Aブロック決勝 カツラギエースvsミスターシービー

 

 

『さてさて、トーナメントもいよいよ大詰めが近付いて参りました!Aブロック最終戦 カツラギエース選手vsミスターシービー選手の試合です!』

 

「ついに、だな。シービー」

「うん。漸くだ」

「呪力、回復して貰わなくて良かったのか?」

「そっちこそ」

「決勝まで取っとかねえと。次はシリウスかタマモだからな」

「おんなじだ。フフッ。手加減しないよ?」

「当たり前だ。全力で来い!勝つのは、アタシだ!」

 

ミスターシービーが長らく待ち望んで来た事。

カツラギエースとまた、競い合いたい。

その願いは一年以上の時を経て、漸く実現した。

彼女は、今、これ以上ない程に高揚している。

 

『それでは、お二人ともよろしいでしょうか?』

「ああ。いつでも良いぜ」

「あたしも」

 

二人は、楽しそうな笑顔を湛えたまま、互いに構える。

ミスターシービーは、内心で安堵していた。

大会前の、所在なさげな、らしくないカツラギエースの姿は、もうなかったからだ。

 

『それでは、Aブロック最終戦、スタートです!』

 

"練炎操火(れんえんそうか)"

"玉水法術(たまみずのほうじゅつ)"

 

鐡火(てっか)!」

砲水(ほうすい)!」

 

炎と水、呪力の衝突。そして、両者が打ち消し合う。

 

炎鎖(えんさ)!」

(だく)

 

カツラギエースは、ミスターシービーの拘束を試みるも、ミスターシービーは一面に濁流を発生させ、彼女の投げたマッチ全てを押し流した。

 

「ははっ!やられちまったな。だけど、まだまだ!」

 

"雨炎石火(うえんかせき)"

 

懐から取り出したマッチの火を瞬時に付け、空中になげる。

それを巨大な炎へ練り上げ、火の玉へと変えて放った。

 

"瑞水瀑布(ずいすいばくふ)"

 

滝のような水流を横向きに放出。

カツラギエースの火炎弾を呑み込んで行く。

 

「こんなものじゃないでしょ?エース!」

 

ミスターシービーは距離を詰め、直接カツラギエースに、その拳を叩き込んだ。

 

「ぐっ..!言ってくれるじゃねえか..」

 

未だ笑みを崩してこそいないものの、カツラギエースは一筋の汗を、その頬に湛えていた。

 

(やっぱり、どうしたって一年のブランクは大きい)

 

カツラギエースも再び鐡火でもって、ミスターシービーを狙うが、軽々と躱されてしまう。

 

(正直、今のアタシは、シービーに追い付くどころか、一年前とそう変わんねえ程度だ)

火刃薙(ひばな)!」

 

炎の刃を出現させ、更に攻勢を強めていく。

 

「当たらないよ!...?!」

 

躱される瞬間、炎の刀身を伸ばし、ミスターシービーの虚を付いた。

 

「っ!」

 

咄嗟に防御に回した左腕を斬り付けられた彼女は、ニヤリ、と笑う。

 

「そう来なくっちゃ!」

 

ミスターシービーは心からこの戦いを楽しんでいるのだ。

カツラギエース、唯一無二のライバルとのこの時間を。

 

「雨炎火石」

 

畳み掛けるカツラギエース。

しかし、ミスターシービーはこれらを、またも軽々と躱してしまう。

その上、回避と同時に攻撃も行っていた。

 

"砲水"

 

「ぐっ!」

(一年前よりも、シービーは比べもんにならねえくらい強くなってる。
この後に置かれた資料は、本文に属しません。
-- ==== Sys2Proof/Config.lean ====
section
/-! DEFINITION. The parameters of the hardware (00_scope.md R7) and the one free value (43_load_imm.md
R143). -/

namespace Sys2Proof

namespace Config

/-- `MEM_SIZE` (R7). -/
def memSize : Nat := 4096

/-- `PROG_BASE` (R7): where LOAD copies to and where PC stands after RESET. -/
def progBase : Nat := 0x200

/-- `MAX_PROG_LEN` (R7): the longest program LOAD accepts. -/
def maxProgLen : Nat := memSize - progBase

/-- `STACK_DEPTH` (R7). -/
def stackDepth : Nat := 16

/-- `FB_W` (R7): pixels of one line. -/
def fbWidth : Nat := 64

/-- `FB_H` (R7): lines of the framebuffer. -/
def fbHeight : Nat := 32

/-- `FONT_BASE` (R7). -/
def fontBase : Nat := 0x050

/-- The free value: the random byte of a STEP for which no byte was supplied. It has no body, so it may
be any byte at every STEP (R143, log entry 3). -/
opaque freeRand8 : Nat → Byte

end Config

/-- The font table: 16 glyphs of 5 rows (20_memory.md R63). -/
abbrev Font := Vector Byte 80

/-- Glyphs 0 to 7 of the conventional font (20_memory.md R63). -/
def Config.fontGlyphs0To7 : Vector Byte 40 :=
  #v[0xF0, 0x90, 0x90, 0x90, 0xF0,  0x20, 0x60, 0x20, 0x20, 0x70,
     0xF0, 0x10, 0xF0, 0x80, 0xF0,  0xF0, 0x10, 0xF0, 0x10, 0xF0,
     0x90, 0x90, 0xF0, 0x10, 0x10,  0xF0, 0x80, 0xF0, 0x10, 0xF0,
     0xF0, 0x80, 0xF0, 0x90, 0xF0,  0xF0, 0x10, 0x20, 0x40, 0x40]

/-- Glyphs 8 to F of the conventional font (20_memory.md R63). -/
def Config.fontGlyphs8ToF : Vector Byte 40 :=
  #v[0xF0, 0x90, 0xF0, 0x90, 0xF0,  0xF0, 0x90, 0xF0, 0x10, 0xF0,
     0xF0, 0x90, 0xF0, 0x90, 0x90,  0xE0, 0x90, 0xE0, 0x90, 0xE0,
     0xF0, 0x80, 0x80, 0x80, 0xF0,  0xE0, 0x90, 0x90, 0x90, 0xE0,
     0xF0, 0x80, 0xF0, 0x80, 0xF0,  0xF0, 0x80, 0xF0, 0x80, 0x80]

/-- The conventional font, the default of R63.
PRESUMED (log entry 2): the spec takes these bytes from general knowledge. -/
def Config.conventionalFont : Font := Config.fontGlyphs0To7 ++ Config.fontGlyphs8ToF

/-- The two parameters whose value the spec leaves to the user of the hardware: `FULL_SET` (R6) and
`FONT` (R7, 20_memory.md R63). State holds them, so a statement about every state holds for every value
of them. No step and no transaction changes them. -/
structure Params where
  /-- `FULL_SET`: whether the eleven instructions of 46_ext_full.md are decoded. -/
  fullSet : Bool
  /-- `FONT`: the bytes RESET writes at `FONT_BASE`. -/
  font : Font
deriving DecidableEq, Repr

/-- The default values of R6 and R7. -/
def Params.default : Params := { fullSet := false, font := Config.conventionalFont }

end Sys2Proof
end

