-- ==== Sys2Proof/Machine/Alu.lean ====
section
/-! DEFINITION. The register-register instructions (44_alu.md R158-R166). Statements take effect in the
written order and each read sees the earlier writes (00_scope.md R11), which decides the forms where X or
Y is F. -/

namespace Sys2Proof.Machine

/-- `8XY0` LD Vx, Vy (R158). -/
def execLdReg (x y : VReg) (s : State) : Host.Outcome State Fault Refusal :=
  .next (s.setV x (s.V y)).advance

/-- `8XY1` OR Vx, Vy (R159). -/
def execOrReg (x y : VReg) (s : State) : Host.Outcome State Fault Refusal :=
  .next (s.setV x (or8 (s.V x) (s.V y))).advance

/-- `8XY2` AND Vx, Vy (R160). -/
def execAndReg (x y : VReg) (s : State) : Host.Outcome State Fault Refusal :=
  .next (s.setV x (and8 (s.V x) (s.V y))).advance

/-- `8XY3` XOR Vx, Vy (R161). -/
def execXorReg (x y : VReg) (s : State) : Host.Outcome State Fault Refusal :=
  .next (s.setV x (xor8 (s.V x) (s.V y))).advance

/-- `8XY4` ADD Vx, Vy (R162): the sum is taken before VF is written. -/
def execAddReg (x y : VReg) (s : State) : Host.Outcome State Fault Refusal :=
  let sum := addc8 (s.V x) (s.V y)
  .next ((s.setFlag sum.2).setV x sum.1).advance

/-- `8XY5` SUB Vx, Vy (R163): the difference is taken after VF is written. -/
def execSub (x y : VReg) (s : State) : Host.Outcome State Fault Refusal :=
  let t := s.setFlag (notBorrow8 (s.V x) (s.V y))
  .next (t.setV x (sub8 (t.V x) (t.V y))).advance

/-- `8XY6` SHR Vx, Vy (R164): V[X] is shifted after VF is written; V[Y] is not read. -/
def execShr (x _y : VReg) (s : State) : Host.Outcome State Fault Refusal :=
  let t := s.setFlag (shr8 (s.V x)).2
  .next (t.setV x (shr8 (t.V x)).1).advance

/-- `8XY7` SUBN Vx, Vy (R165): the difference is taken after VF is written. -/
def execSubn (x y : VReg) (s : State) : Host.Outcome State Fault Refusal :=
  let t := s.setFlag (notBorrow8 (s.V y) (s.V x))
  .next (t.setV x (sub8 (t.V y) (t.V x))).advance

/-- `8XYE` SHL Vx, Vy (R166): V[X] is shifted after VF is written; V[Y] is not read. -/
def execShl (x _y : VReg) (s : State) : Host.Outcome State Fault Refusal :=
  let t := s.setFlag (shl8 (s.V x)).2
  .next (t.setV x (shl8 (t.V x)).1).advance

end Sys2Proof.Machine
end

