/-- Rule R140. Class 0x6 decodes to LD Vx, kk; Vx becomes kk (VF when X is F), PC rises by 2, every
other register and part is unchanged. -/
def Obligations.LoadImmediateSetsVx : Prop :=
  (∀ (fs : Bool) (w : Word), w &&& 0xF000#16 = 0x6000#16 → decode fs w = .ok (.ldImm (fieldX w) (fieldKK w))) ∧
  ∀ (x : VReg) (kk : Byte) (s : State), ∃ t, exec (.ldImm x kk) s = .next t ∧ t.V x = kk ∧
    RegsUnchangedBut [x] s t ∧ t.pc = s.pc + 2 ∧ UnchangedBut [.v, .pc] s t

/-- Rule R141. Class 0x7 decodes to ADD Vx, kk; Vx becomes (Vx + kk) mod 256, no other register changes
(VF only when X is F, as the destination), PC rises by 2, every other part is unchanged. -/
def Obligations.AddImmediateWrapsWithoutFlag : Prop :=
  (∀ (fs : Bool) (w : Word), w &&& 0xF000#16 = 0x7000#16 → decode fs w = .ok (.addImm (fieldX w) (fieldKK w))) ∧
  ∀ (x : VReg) (kk : Byte) (s : State), ∃ t, exec (.addImm x kk) s = .next t ∧
    (t.V x).toNat = ((s.V x).toNat + kk.toNat) % 256 ∧
    RegsUnchangedBut [x] s t ∧ t.pc = s.pc + 2 ∧ UnchangedBut [.v, .pc] s t

/-- Rule R142. Class 0xA decodes to LD I, NNN; I becomes NNN, so at most 0xFFF, PC rises by 2, every
other part is unchanged. -/
def Obligations.LoadIndexSetsI : Prop :=
  (∀ (fs : Bool) (w : Word), w &&& 0xF000#16 = 0xA000#16 → decode fs w = .ok (.ldI (fieldNNN w))) ∧
  ∀ (nnn : Addr12) (s : State), ∃ t, exec (.ldI nnn) s = .next t ∧ t.i.toNat = nnn.toNat ∧
    t.i.toNat ≤ 0xFFF ∧ t.pc = s.pc + 2 ∧ UnchangedBut [.i, .pc] s t

/-- From 43_load_imm.md, CXKK; 92_eei_decisions.md D17; notes/assumptions/3.md. Class 0xC decodes to RND
Vx, kk. Vx becomes rand8 AND kk, for whatever byte the state's input gives; PC rises by 2, every
other register and part is unchanged. Every byte is the rand8 of some input, for the same state
otherwise. That rand8 is a free input is the spec's own decision D17; its form in State is the
model's choice, log entry 3. -/
def Obligations.RandomIsAndedWithKk : Prop :=
  (∀ (fs : Bool) (w : Word), w &&& 0xF000#16 = 0xC000#16 → decode fs w = .ok (.rnd (fieldX w) (fieldKK w))) ∧
  (∀ (x : VReg) (kk : Byte) (s : State), ∃ t, exec (.rnd x kk) s = .next t ∧ t.V x = s.rand8 &&& kk ∧
    RegsUnchangedBut [x] s t ∧ t.pc = s.pc + 2 ∧ UnchangedBut [.v, .pc] s t) ∧
  ∀ (s : State) (r : Byte), State.rand8 { s with randIn := r :: s.randIn } = r

/-- Rule R158, R159, R160, R161. Class 0x8 with N = 0 to 3 decodes to LD, OR, AND, XOR Vx, Vy. Vx
becomes Vy, Vx OR Vy, Vx AND Vy, Vx XOR Vy; no other register changes (VF only when X is F); PC
rises by 2; every other part is unchanged. -/
def Obligations.CopyAndBitwiseOperations : Prop :=
  (∀ (fs : Bool) (w : Word), w &&& 0xF00F#16 = 0x8000#16 → decode fs w = .ok (.ldReg (fieldX w) (fieldY w))) ∧
  (∀ (fs : Bool) (w : Word), w &&& 0xF00F#16 = 0x8001#16 → decode fs w = .ok (.orReg (fieldX w) (fieldY w))) ∧
  (∀ (fs : Bool) (w : Word), w &&& 0xF00F#16 = 0x8002#16 → decode fs w = .ok (.andReg (fieldX w) (fieldY w))) ∧
  (∀ (fs : Bool) (w : Word), w &&& 0xF00F#16 = 0x8003#16 → decode fs w = .ok (.xorReg (fieldX w) (fieldY w))) ∧
  ∀ (x y : VReg) (s : State),
    (∃ t, exec (.ldReg x y) s = .next t ∧ t.V x = s.V y ∧
      RegsUnchangedBut [x] s t ∧ t.pc = s.pc + 2 ∧ UnchangedBut [.v, .pc] s t) ∧
    (∃ t, exec (.orReg x y) s = .next t ∧ t.V x = s.V x ||| s.V y ∧
      RegsUnchangedBut [x] s t ∧ t.pc = s.pc + 2 ∧ UnchangedBut [.v, .pc] s t) ∧
    (∃ t, exec (.andReg x y) s = .next t ∧ t.V x = s.V x &&& s.V y ∧
      RegsUnchangedBut [x] s t ∧ t.pc = s.pc + 2 ∧ UnchangedBut [.v, .pc] s t) ∧
    (∃ t, exec (.xorReg x y) s = .next t ∧ t.V x = s.V x ^^^ s.V y ∧
      RegsUnchangedBut [x] s t ∧ t.pc = s.pc + 2 ∧ UnchangedBut [.v, .pc] s t)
だから...)

「炎鎖!」

 

カツラギエースが唱えると同時、ミスターシービーの頭上から炎の鎖が伸び、彼女の両腕を拘束した。

 

「しまっ...いつの間に!」

 

雨炎火石を放った直後に、幾つかのマッチも頭上へ飛ばしていたのだ。

 

「はあああ!」

 

カツラギエースの拳が、がら空きとなったミスターシービーに直撃する。

だが。

 

(手応えが小さい..!)

 

全力の呪力による防御でダメージを最小限に抑えたミスターシービーは呪力を放出し、鎖をほどいてしまう。

 

「やっぱ...そうだよな..」

 

カツラギエースは彼我の実力差を痛感させられるばかりだった。

 

「このままじゃ負けちまうな」

「諦めるの?」

「いいや。...だから」

 

彼女は諦めてなどいなかった。

それは、とっくに終わらせていたから。

 

交流大会前。

 

「追い付けねえ..」

 

ポツリと、何度かミスターシービーと任務を共にし、彼女の実力を目にしていたカツラギエースは、ついそんな弱音を漏らしてしまっていた。

 

「━━━!っそ。アタシは...」

 

弱音を振り払うように頭を振る。

だが、どうしても消えない。

この一年に開いた差を、埋めることなど..。

 

「あああああ!」

 

がむしゃらに、特訓の為に使っていた岩を殴り続ける。

 

(情けねえ!何を弱気になってんだ!)

 

炎を纏わせた拳が、岩を砕いていく。

 

(アタシはカツラギエースだろ!そうだ。アタシは...何度もシービーに、負け続けてきた)

「それでも!」

(諦めずに、喰らい続けたから、勝てたんだ!情けねえ!情けねえ!)

 

彼女は、かつて、レースを走っていた頃、誰にも期待されていないのでは、と自信を失いかけていたとき、ファンの人達が作り、合宿先に持参してくれた、旗を思い出していた。

葛城栄主と書かれたそれは、陽光を反射する水面にライトアップされているようで、輝いて見えたことを、彼女はよく覚えていた。

 

(そうだ。あの時と同じだ。あの人達が信じてくれたアタシは。あの旗に相応しいアタシは!)

 

握る拳が固くなっていく。

彼女は、弱い自分に憤っているのではない。

一瞬でも、諦めそうになった自分に憤り、怒っていたのだ。

 

(シービーに勝てない?違うだろ!)

「アタシは反逆のエース!カツラギエースだ!弱気になんて、なってんじゃねえ!!」

 

彼女の、その溢れんばかりの怒りは、自らに向けられたその炎は、"呪い"は、行き場を求めて、彼女の術式にくべる薪となり、呪力を通して、外へと放出されていっていた。

そうして━━。

 

ミスターシービーは、既に息の上がっているカツラギエースを見て、終わらせることを決めていた。

 

「仕方ない、か。来年、楽しみにしてるね」

 

彼女とて、今のカツラギエースとの実力差を無視していた訳ではない。見ないようにしていたわけでもない。

だからこそ、ここで決めると、思い定めたのだ。

 

「!?」

 

しかし、彼女は気付いた。

目の前で、息も絶え絶えといった様子のカツラギエースから爆発的な呪力が立ち上ぼり始めたことに。

思わず距離を取り、カツラギエースを凝視する。

 

「だから、アタシの全力をぶつける。これが通用しなきゃ、降参だ」

 

言いつつ、カツラギエースは懐に手を伸ばした。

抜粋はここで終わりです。